Poll: I'm a noob programmer - What should I focus on to become better? - DrorY

Following ScotterC thread about what makes one a good programmer (http://news.ycombinator.com/item?id=4759510) it got me thinking.<p>I am a starting programer, programming mostly for iPhone and Web. When I work as a freelance with customers they'd say I'm the best. When I work with fellow programmers on the other hand they'd say I am the worse.Trying to get better, It would be great if you could help me understand what makes one a good web or mobile developer?<p>Could you please help me rank these?<p>1. Simplicity<p>2. Readability<p>3. Abstracting a problem<p>4. Encapsulation<p>5. Code efficiency<p>6. Speed \ Quantity<p>Am I missing any other parameter?<p>Thanks!
======
debacle
1\. Encapsulation

Learning to encapsulate code is very easy. It basically comes down to
templating your code. Everywhere you might put a comment like:

// Do database authentication

That should instead be a function:

var db = do_database_authentication();

Learning to write functions into your code before you write the actual
function is an important skill and will make you a better programmer.

2\. Simplicity

Simplicity is relatively easy as a concept. Don't ever nest logic more than 3
levels deep (and try and keep it to 2 or less), don't ever pass more than ~6
parameters to a function (unless the limitations of your language dictate as
such), and don't ever have a method more than ~50 lines or a single file more
than ~500.

3\. Readability

I think if you follow the rules of simplicity, readability comes down to
indentation, code organization, and naming conventions. Follow what your
language idioms are, not what you prefer (in most cases).

4\. Abstracting a problem

This is probably the biggest and hardest beast to tackle, but it's also
probably the least important when you're starting out. If you focus on this
now, you'll never ship anything. The biggest thing to know is that if you've
got a class with more than ~10 public-facing methods, or an object that has a
constructor with ~10 parameters, you probably have something in place that
could be refactored into a more abstract solution.

5\. Speed / Quantity

Writing code quickly is important. If you follow what I've said above and
you're relatively competent, you'll produce good code quickly.

6\. Code efficiency

Never worry about this until it's an issue. When it is, use a profiler or
debugger to isolate issues, and fix them one at a time. Optimization needs to
be surgical.

------
anujkk
Don't get hassled by opinions of other people but keep improving. Here is how
I would rank the things that makes a good programmer in a real world:

1\. Abstracting a problem - Understanding/analyzing problems and finding
solutions. You first need to be able to solve it before anything else.

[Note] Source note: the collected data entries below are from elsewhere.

-- ==== Sys2Proof/Machine/Ledger.lean ====
section
/-! DEFINITION. The Ledger (16): the window, staging and quotas, the journal, the applier, compaction, scrubbing and
remapping, key rotation and power failure. The home pages stand in the byte memory at the device addresses of the window; the
records of the journal lie over them, and staged entries over those. -/

namespace Sys2Proof.Machine

/-! ### Internal cells -/

/-- The directory (R352): state of a logical page (0 as its area has it, else 1 FREE, 2 USED, 3 SYSTEM, 4 RETIRED), the
physical page that serves it (plus 1; 0 for the page of the same number), and whether a physical page is marked bad. -/
def LDG_PAGE : Fld := ⟨1380, 0, 3, .int, 0, .keep, .none⟩
def LDG_PHYS : Fld := ⟨1381, 0, 15, .int, 0, .keep, .none⟩
def LDG_PHYS_BAD : Fld := ⟨1382, 0, 1, .int, 0, .keep, .none⟩
/-- A sector's metadata (R351, R354, R355): unreadable (1 uncorrectable, 2 authentication), write counter, key generation,
authentication tag. -/
def LDG_SECTOR_BAD : Fld := ⟨1383, 0, 2, .int, 0, .keep, .none⟩
def LDG_SECTOR_CTR : Fld := ⟨1384, 0, 48, .int, 0, .keep, .none⟩
def LDG_SECTOR_GEN : Fld := ⟨1385, 0, 32, .int, 0, .keep, .none⟩
def LDG_SECTOR_TAG : Fld := ⟨1560, 0, 128, .int, 0, .keep, .none⟩
/-- Writes of every sector of a partition at once, by key class (17 R393): counted beside the sectors' own counters. -/
def LDG_CTR_BASE : Fld := ⟨1386, 0, 48, .int, 0, .keep, .none⟩
/-- Writes accepted; the number of those a flush in progress covers (R360). -/
def LDG_SEQ : Fld := ⟨1387, 0, 64, .int, 0, .reset, .none⟩
def LDG_TARGET : Fld := ⟨1388, 0, 64, .int, 0, .reset, .none⟩
/-- The number of the latest journal record; what a compaction has written of the directory, in quanta of 16 sectors, and the journal
position of that copy; the sequence of the anchor in force (R359, R374; 18 R407). -/
def LDG_REC_SEQ : Fld := ⟨1389, 0, 64, .int, 0, .keep, .none⟩
def LDG_COMP_AT : Fld := ⟨1561, 0, 6, .int, 0, .reset, .none⟩
def LDG_COMP_POS : Fld := ⟨1562, 0, 64, .int, 0, .reset, .none⟩
def LDG_ANCHOR : Fld := ⟨1390, 0, 64, .int, 0, .keep, .none⟩
/-- The scrubber (R363): its next logical page, the core clock count at which its period began, the round was reported late,
pages to read again after a refresh, pages to be remapped. -/
def LDG_SCRUB_PAGE : Fld := ⟨1391, 0, 14, .int, 0, .reset, .none⟩
def LDG_SCRUB_AT : Fld := ⟨1392, 0, 64, .int, 0, .reset, .none⟩
def LDG_SCRUB_TOLD : Fld := ⟨1393, 0, 1, .int, 0, .reset, .none⟩
def LDG_REMAP_DUE : Fld := ⟨1394, 0, 1, .int, 0, .reset, .none⟩
def LDG_REREAD : Fld := ⟨1395, 0, 1, .int, 0, .reset, .none⟩
/-- Power failure (R367): the grant plus 1, the records written, and those of each class; and, kept without power, a commit began (1) or
was sealed (2), its grant, and the entries lost and written of each class. -/
def LDG_PF_G : Fld := ⟨1396, 0, 32, .int, 0, .reset, .none⟩
def LDG_PF_WRITTEN : Fld := ⟨1397, 0, 32, .int, 0, .reset, .none⟩
def LDG_NV_PF : Fld := ⟨1398, 0, 2, .int, 0, .keep, .none⟩
def LDG_NV_LOST : Fld := ⟨1399, 0, 13, .int, 0, .keep, .none⟩
def LDG_PF_CLS : Fld := ⟨1563, 0, 13, .int, 0, .reset, .none⟩
def LDG_NV_WRITTEN : Fld := ⟨1564, 0, 13, .int, 0, .keep, .none⟩
def LDG_NV_GRANT : Fld := ⟨1400, 0, 13, .int, 0, .keep, .none⟩
/-- The generation floor in the key store of key class 0 general, 1 secure, which is the generation in force; the class of an open
rotation plus 1 (R375, 17 R386). The wipe epoch (17 R386). -/
def LDG_KEY_GEN : Fld := ⟨1401, 0, 32, .int, 0, .keep, .none⟩
def LDG_ROT : Fld := ⟨1402, 0, 2, .int, 0, .keep, .none⟩
def KEY_EPOCH : Fld := ⟨1410, 0, 32, .int, 0, .keep, .none⟩
/-- A page of the system area that has left the journal ring (R366). -/
def LDG_OUT : Fld := ⟨1543, 0, 1, .int, 0, .keep, .none⟩
/-- The number of the latest host command that wrote to the Ledger. -/
def LDG_CMD : Fld := ⟨1404, 0, 64, .int, 0, .reset, .none⟩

2\. Coding Efficiency - How quickly you can code it? In most scenarios (at
job/freelancing/etc), the ability to deliver a working solution on time
matters most. You can always improve the code if it is not perfect but it is
hard to make up for a lost customer/time.

3\. Code Efficiency i.e. How fast the program runs? If your solution works the
next thing to ensure is that the performance is good.

4\. Simplicity/Readability/Maintainability - After that you can refactor the
code to make it more simple, readable, and maintainable.

5\. Enacpsulation and everything else comes later.

------
codegeek
_"When I work as a freelance with customers they'd say I'm the best"_

Great. This means you are delivering to your customers which is what they care
about. Whether the code is efficient or not, they probably dont care about
that.So keep going there. You are doing great.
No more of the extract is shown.